None of the marine fungal extracts exhibited IC50 values below 100 μg/ml (Table 2), indicating limited potential cytotoxicity across all cell lines [17]. Some of the marine fungal extracts exhibited moderate cytotoxicity with 100 µg/ml < IC50 < 1,000 µg/ml on several cancer cell lines [17], i.e., A. stromatoides strain SaH 1 and Penicillium copticola strain WoH 6 on T47D; P. copticola strain WoH 6, P. copticola strain WoH 6.2, and Curvularia lunata strain WoHS 3.2 on HeLa; A. stromatoides strain SaH 1 and A. versicolor strain RaP 2 on WiDr; and also, C. lunata strain WoHS 3.2 on Vero. The others were revealed to be non-toxic with IC50 > 1,000 µg/ml [17].
Curvularia lunata strain WoHS 3.1 and Aspergillus sydowii strain WoP 2 demonstrated non-toxic activity against all cell lines in this study (Table 2). Previous studies showed that C. lunata ethyl acetate crude extract had moderate cytotoxicity against leukemia cell lines (100 µg/ml < IC50 < 1,000 µg/ml) [25], while isolated curvulomycins from C. lunata demonstrated potent cytotoxic activity on prostate cancer cells (IC50 < 20 µg/ml) [26]. Other studies revealed that A. sydowii exhibited strong cytotoxic activity against several cancer cell lines (IC50 < 100 µg/ml) [27]. These discrepancies may be due to variations in fungal strain origin and culture conditions, which can produce distinct metabolite profiles [28,29]. Of course, they could be useful for bioactivity-guided isolation [30,31], but they may not be active enough at low concentrations.

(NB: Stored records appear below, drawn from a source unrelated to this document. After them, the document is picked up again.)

-- ==== Sys2Proof/Certificates/Slice0/Obligations.lean ====
section
/-! DEFINITION. The statements for the provers, in the order of the spec's chapters: the step and the line, requests by
owner, events, shared operations, frames, and the invariants that every step keeps. A request statement writes its answer
with `State.closed` (R158): `s.contact` is the state after R159 and R160, and `s.closed t d k st data` the state where the
owner leaves `t` and answers `st` with `data` to a frame of kind `k` addressed as `d`. -/

section
open Sys2Proof Sys2Proof.Machine

/-! ## The step -/

/-- A step takes the command at the front of the queue and runs it with the queue's rest; with no command waiting it is
one tick of the clock (the model's choice: log entry 2). -/
def Obligations.StepTakesFrontCommandOrTicks : Prop :=
  (∀ (c : Instr) (rest : List Instr) (s : State), s.pending = c :: rest → step s = exec c { s with pending := rest }) ∧
  (∀ s : State, s.pending = [] → step s = .next { s with now := s.now + 1 })

/-- No command ends in a fault or a refusal, and none touches the queue of waiting commands. -/
def Obligations.EveryCommandAnswersNext : Prop :=
  ∀ (c : Instr) (s : State), ∃ t, exec c s = .next t ∧ t.pending = s.pending

/-! ## Chip reset and start-up (R169) -/

/-- CHIP_RESET puts every block at its reset values in any state; the clock goes on, the store keeps its contents, and a
store cut short is no longer intact (log entry 27). The reset values are those each chapter gives; raw readings,
positions, address and committed brightness before start-up are the model's choice (log entry 4), as is 0 for the drive
level of the most recent sample (log entry 42) and the generator phase (log entry 49) and timers at 0 (log entry 23),
and so are the working settings, the link rate in force and the profile state (log entry 35). -/
def Obligations.ChipResetRestoresResetValues : Prop :=
  (∀ s : State, ∃ st : StoredProfile,
    exec .chipReset s = .next { State.reset with now := s.now, pending := s.pending, stored := st } ∧
      st.contents = s.stored.contents ∧ (s.storing = none → st = s.stored) ∧ (s.storing ≠ none → st.intact = false)) ∧
  (let s := State.reset
  s.part = .inReset ∧
    (∀ f, s.stateOf f = .parked ∧ s.claimOf f = .none ∧ (s.fader f).record.pendingCal = none ∧
      (s.fader f).record.planned = none ∧ (s.fader f).record.deadline = none ∧ (s.fader f).record.expiry = none ∧
      (s.fader f).motion.ramp = .none ∧ (s.fader f).motion.drive = 0 ∧ (s.fader f).motion.settleCount = 0 ∧
      (s.fader f).heat = ⟨0, 0, false, 0, 0⟩ ∧
      (s.fader f).touch.on = false ∧ (s.fader f).touch.present = 0 ∧ (s.fader f).touch.absent = 0 ∧
      (s.fader f).touch.captures = [] ∧ (s.fader f).touch.lost = false ∧
      (s.fader f).fault = ⟨⟨false, false, false⟩, ⟨false, false, false⟩, none, none, none, none⟩ ∧
      (s.fader f).cal = none ∧
      (s.fader f).lane = ⟨false, 200, [], none, none, none, false, none⟩ ∧ s.roleOf f = .none) ∧
    s.queue = [] ∧ s.holders = [] ∧ (∀ g, s.group g = none) ∧ (∀ p, s.page p = ⟨0, []⟩) ∧ s.recalls = [] ∧
    s.timeline.count = 0 ∧ s.timeline.run = false ∧ s.timeline.locked = true ∧ s.timeline.phase = 0 ∧
    (∀ m, s.meter m = ⟨255, false, 255, 0, 255, .holding, 0, false, 0, ⟨0, 0, false⟩⟩) ∧
    s.stream.live = true ∧ s.scanner.committed = darkImage ∧
    s.link.lost = false ∧ s.link.duplicate = false ∧ s.link.dir = false ∧ s.link.reply = none ∧
    s.notices = [] ∧ s.attn = false ∧ s.storing = none ∧ s.pending = [])

/-- RESET_RELEASE: the straps give the address, the profile is loaded where it is intact and the defaults otherwise, and
each fader's first sample is classed and mapped through that calibration. PART_READY: every fader PARKED at its first
position, the timers started, STARTED raised and PROFILE with it where the profile failed its check; settings, address,
stored profile and clock are kept. The supervision, sync and loss timers start at READY. The model's choice: a committed
brightness of 0 at READY (log entry 4), PART_READY at the present time (log entry 3), a sync timer that starts at READY
(log entry 23), a generator phase of 0, with the whole frame periods the clock has behind it (log entry 49), and a
stream in which no frame is open until the first sync (log entry 30). -/
def Obligations.StartUpLoadsProfileAndParksFaders : Prop :=
  (∀ (a1 a0 : Strap) (raws : Vector (BitVec 12) 16) (s : State), s.part = .inReset →
    let c := if s.stored.intact then s.stored.contents else Settings.default
    ∃ t, exec (.resetRelease a1 a0 raws) s = .next t ∧
      t = { s with
        part := .starting
        settings := c
        profileValid := s.stored.intact
        link := { s.link with address := 4 * strapValue a1 + strapValue a0, rate := c.linkRate }
        faders := t.faders } ∧
      ∀ f : FaderIx, t.fader f = { s.fader f with track := { (s.fader f).track with
        raw := raws[f.val].toNat
        cls := classify c.faders[f.val].calLow c.faders[f.val].calHigh raws[f.val].toNat
        pos := firstPosition c.faders[f.val].calLow c.faders[f.val].calHigh raws[f.val].toNat
        lastValid := firstPosition c.faders[f.val].calLow c.faders[f.val].calHigh raws[f.val].toNat
        first := false } }) ∧
  (∀ s : State, s.part = .starting → ∃ t, exec .partReady s = .next t ∧
    t.part = .ready ∧ t.now = s.now ∧ t.settings = s.settings ∧ t.stored = s.stored ∧ t.storing = none ∧
    t.profileValid = s.profileValid ∧ t.pending = s.pending ∧
    (∀ f, t.stateOf f = .parked ∧ t.claimOf f = .none ∧ t.posOf f = s.posOf f ∧ t.targetOf f = s.posOf f ∧
      t.holdOf f = s.posOf f ∧ (t.fader f).record.lastReported = s.posOf f ∧ (t.fader f).motion.setpoint = s.posOf f ∧
      (t.fader f).motion.drive = 0 ∧ t.heatOf f = 0 ∧ (t.fader f).touch.on = false ∧
      (t.fader f).fault = FaultItems.reset ∧ (t.fader f).lane = Lane.reset) ∧
    t.queue = [] ∧ (∀ g, t.group g = none) ∧ (∀ p, t.page p = Page.empty) ∧ t.recalls = [] ∧
    t.timeline = ⟨0, false, true, s.now, 0, s.now / s.settings.frameRate.period⟩ ∧ (∀ m, t.meter m = Meter.reset) ∧
    t.stream = ⟨true, s.now, false⟩ ∧ t.scanner = ⟨darkImage, darkImage, 0⟩ ∧
    t.link = ⟨s.link.address, s.link.rate, false, s.now, false, .waitIdle, [], none, false⟩ ∧
    t.notices = (if s.profileValid then [.started .power] else [.started .power, .profile .defaults]) ∧ t.attn = true)

/-- Before READY only CHIP_RESET, RESET_RELEASE and PART_READY have an effect; and a request frame that the receiver does
not read has none (log entries 11 and 16). -/
def Obligations.PartNotReadyOrNotListeningIsUnmoved : Prop :=
  (∀ (c : Instr) (s : State), s.part ≠ .ready → c ≠ .chipReset → c ≠ .partReady →
    (∀ a1 a0 raws, c ≠ .resetRelease a1 a0 raws) → exec c s = .next s) ∧
  (∀ (c : Instr) (s : State), c.dest ≠ none → s.hears = false → exec c s = .next s)

/-! ## Requests on the line (R157 to R160) -/

/-- An addressed request leaves its reply waiting, with the part's address, the request's kind and the rate in force
when it was taken; a broadcast one leaves no reply. Either way contact is restored before the request is taken and the
supervision timer restarts: the link is IN-CONTACT, and where it was LINK-LOST the LINK notice is raised with event
RESTORED and the teardown mark set (R160), at the tail or in place of the one pending (R164). A broadcast request of a
kind that is not broadcast-capable has no other effect. -/
def Obligations.RequestsAnswerOnTheLine : Prop :=
  (∀ (c : Instr) (k : Nat) (s : State), c.kind = some k → s.hears = true →
    ∃ t, exec c s = .next t ∧ t.link.lost = false ∧ t.link.supStart = s.now ∧ t.link.bytes = [] ∧
      t.link.address = s.link.address ∧ t.link.dir = s.link.dir ∧
      (c.dest = some .addressed → t.link.receiver = .replying ∧
        ∃ st data, t.link.reply = some ⟨s.link.address, k, st, data, s.link.rate⟩) ∧
      (c.dest = some .broadcast → t.link.receiver = .waitIdle ∧ t.link.reply = s.link.reply)) ∧
  (∀ (c : Instr) (k : Nat) (s : State), c.dest = some .broadcast → c.kind = some k → broadcastKind k = false →
    s.hears = true → exec c s = .next s.contact.waitIdle) ∧
  (∀ (c : Instr) (k : Nat) (s : State), c.kind = some k → s.hears = true → exec c s = exec c s.contact) ∧
  ∀ s : State, s.contact = { s with
    link := { s.link with supStart := s.now, lost := false }
    notices := if s.link.lost then raiseInto (.link .restored true) s.notices else s.notices }

/-! ## Requests that read (they change nothing but the line) -/

/-- FADER-READ (R35): the snapshot of the record, a time that is absent absent, one that is past 0. DRIVE-READ (R70):
the drive levels are those of each fader's most recent servo sample. RECALL-READ (R117): the settings in force and the
queue, head first, times of a RUNNING recall in whole milliseconds (log entry 7), an open entry with its fader's state.
IDENTIFY (R171, Table 10-8): the nine tagged items in tag order. IDENTIFY sends the check value's low byte first (log
entry 29). -/
def Obligations.ReadsReportAndChangeNothing : Prop :=
  (∀ s : State, s.hears = true →
    (∀ n, 16 ≤ n → exec (.faderRead .addressed n) s = .next (s.closed s.contact .addressed 6 .range .none)) ∧
    ∀ f : FaderIx,
      let x := s.fader f
      let left := fun t : Option Time => t.map fun t => wholeMs (t - s.now)
      exec (.faderRead .addressed f.val) s = .next (s.closed s.contact .addressed 6 .ok (.fader
        ⟨x.record.state, x.record.claim, x.record.target, x.record.hold, x.track.pos, x.track.lastValid,
          x.record.lastReported, x.track.raw, x.track.cls, left x.record.planned, left x.record.deadline,
          left x.record.expiry, x.touch.on, s.config f, x.record.pendingCal, x.fault.latched, x.fault.current,
          s.roleOf f⟩))) ∧
  (∀ s : State, s.hears = true →
    exec (.driveRead .addressed) s = .next (s.closed s.contact .addressed 14 .ok (.drive
      ⟨s.settings.budget, s.settings.heatTrip, s.settings.heatResume, s.holders.length, s.holders,
        s.queue.map fun f => (f, decide (s.stateOf f ≠ .waiting)),
        allFaders.map fun f => (s.heatOf f, decide (s.stateOf f = .rest), (s.fader f).heat.lastDrive)⟩))) ∧
  (∀ s : State, s.hears = true →
    exec (.recallRead .addressed) s = .next (s.closed s.contact .addressed 25 .ok
      (.recalls s.settings.lateness s.settings.recallExpiry (s.recalls.map fun r =>
        ⟨r.tag, r.page, r.condition, r.run.map fun x =>
          ⟨wholeMs (s.now - x.start), x.lateness, x.expiry,
            ((s.page r.page).entries.zip x.outcomes).map fun (e, o) =>
              match o with
              | some o => EntrySnapshot.resolved e.fader o
              | none => EntrySnapshot.stillOpen e.fader (s.stateOf e.fader)⟩⟩)))) ∧
  (∀ s : State, s.hears = true →
    exec (.identify .addressed) s = .next (s.closed s.contact .addressed 41 .ok (.bytes
      ([0x01#8, 0x06#8, 0x56#8, 0x45#8, 0x43#8, 0x41#8, 0x4A#8, 0x4F#8] ++
        [0x02#8, 0x05#8, 0x46#8, 0x4D#8, 0x43#8, 0x31#8, 0x36#8] ++
        [0x03#8, 0x01#8, BitVec.ofNat 8 (Config.revision.val + 1)] ++ [0x04#8, 0x01#8, 0x10#8] ++
        [0x05#8, 0x01#8, 0x20#8] ++ [0x06#8, 0x01#8, BitVec.ofNat 8 s.link.address] ++
        [0x07#8, 0x01#8, if s.link.duplicate then 1#8 else 0#8] ++
        [0x08#8, 0x01#8, if s.profileValid then 0#8 else 1#8] ++
        [0x09#8, 0x02#8, s.stored.check.setWidth 8, (s.stored.check >>> 8).setWidth 8]))))

/-- GROUP-READ (R93): a request restores contact before it is taken, so following is never reported suspended (R160).
PAGE-READ (R103) and LANE-READ (R137). Each is RANGE for a number out of range, and changes nothing. -/
def Obligations.GroupPageAndLaneReadsReport : Prop :=
  (∀ s : State, s.hears = true →
    (∀ n, 4 ≤ n → exec (.groupRead .addressed n) s = .next (s.closed s.contact .addressed 17 .range .none)) ∧
    ∀ g : GroupIx, exec (.groupRead .addressed g.val) s = .next (s.closed s.contact .addressed 17 .ok
      (.group ((s.group g).map fun r => ⟨r.master, r.leading, s.contact.link.lost,
        r.members.map fun m => ⟨m.fader, m.offset, m.clamped, m.deferred, decide (s.claimOf m.fader = .follow g)⟩⟩)))) ∧
  (∀ s : State, s.hears = true →
    (∀ n, 4 ≤ n → exec (.pageRead .addressed n) s = .next (s.closed s.contact .addressed 19 .range .none)) ∧
    ∀ p : PageIx, exec (.pageRead .addressed p.val) s = .next (s.closed s.contact .addressed 19 .ok
      (.page (s.page p).glide (s.page p).entries (s.recalls.countP fun r => decide (r.page = p))))) ∧
  (∀ s : State, s.hears = true →
    (∀ n, 16 ≤ n → exec (.laneRead .addressed n) s = .next (s.closed s.contact .addressed 32 .range .none)) ∧
    ∀ f : FaderIx, exec (.laneRead .addressed f.val) s = .next (s.closed s.contact .addressed 32 .ok
      (.lane ⟨⟨s.timeline.count, s.timeline.run, s.settings.source, s.settings.frameRate, s.timeline.locked⟩,
        decide (s.claimOf f = .lane true), (s.fader f).lane⟩)))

The lowest IC50 value of all marine fungi was obtained from SaH 1 on T47D breast cancer cell lines, indicating its highest cytotoxic activity and aligning with Figure 1. While the IC50 values of the crude extract indeed fall within the range of moderate cytotoxicity (100 µg/ml < IC50 < 1,000 µg/ml), this is expected due to complex metabolite mixtures, limited bioavailability, and reduced cellular uptake. Importantly, such moderate activity does not preclude biological relevance, as bioactivity-guided fractionation of extracts with comparable or even weaker initial IC50 values has frequently led to the isolation of highly potent anticancer compounds with IC50 values below 20 µg/ml [30,31]. Thus, despite moderate crude cytotoxicity, SaH 1 shows meaningful anticancer potential.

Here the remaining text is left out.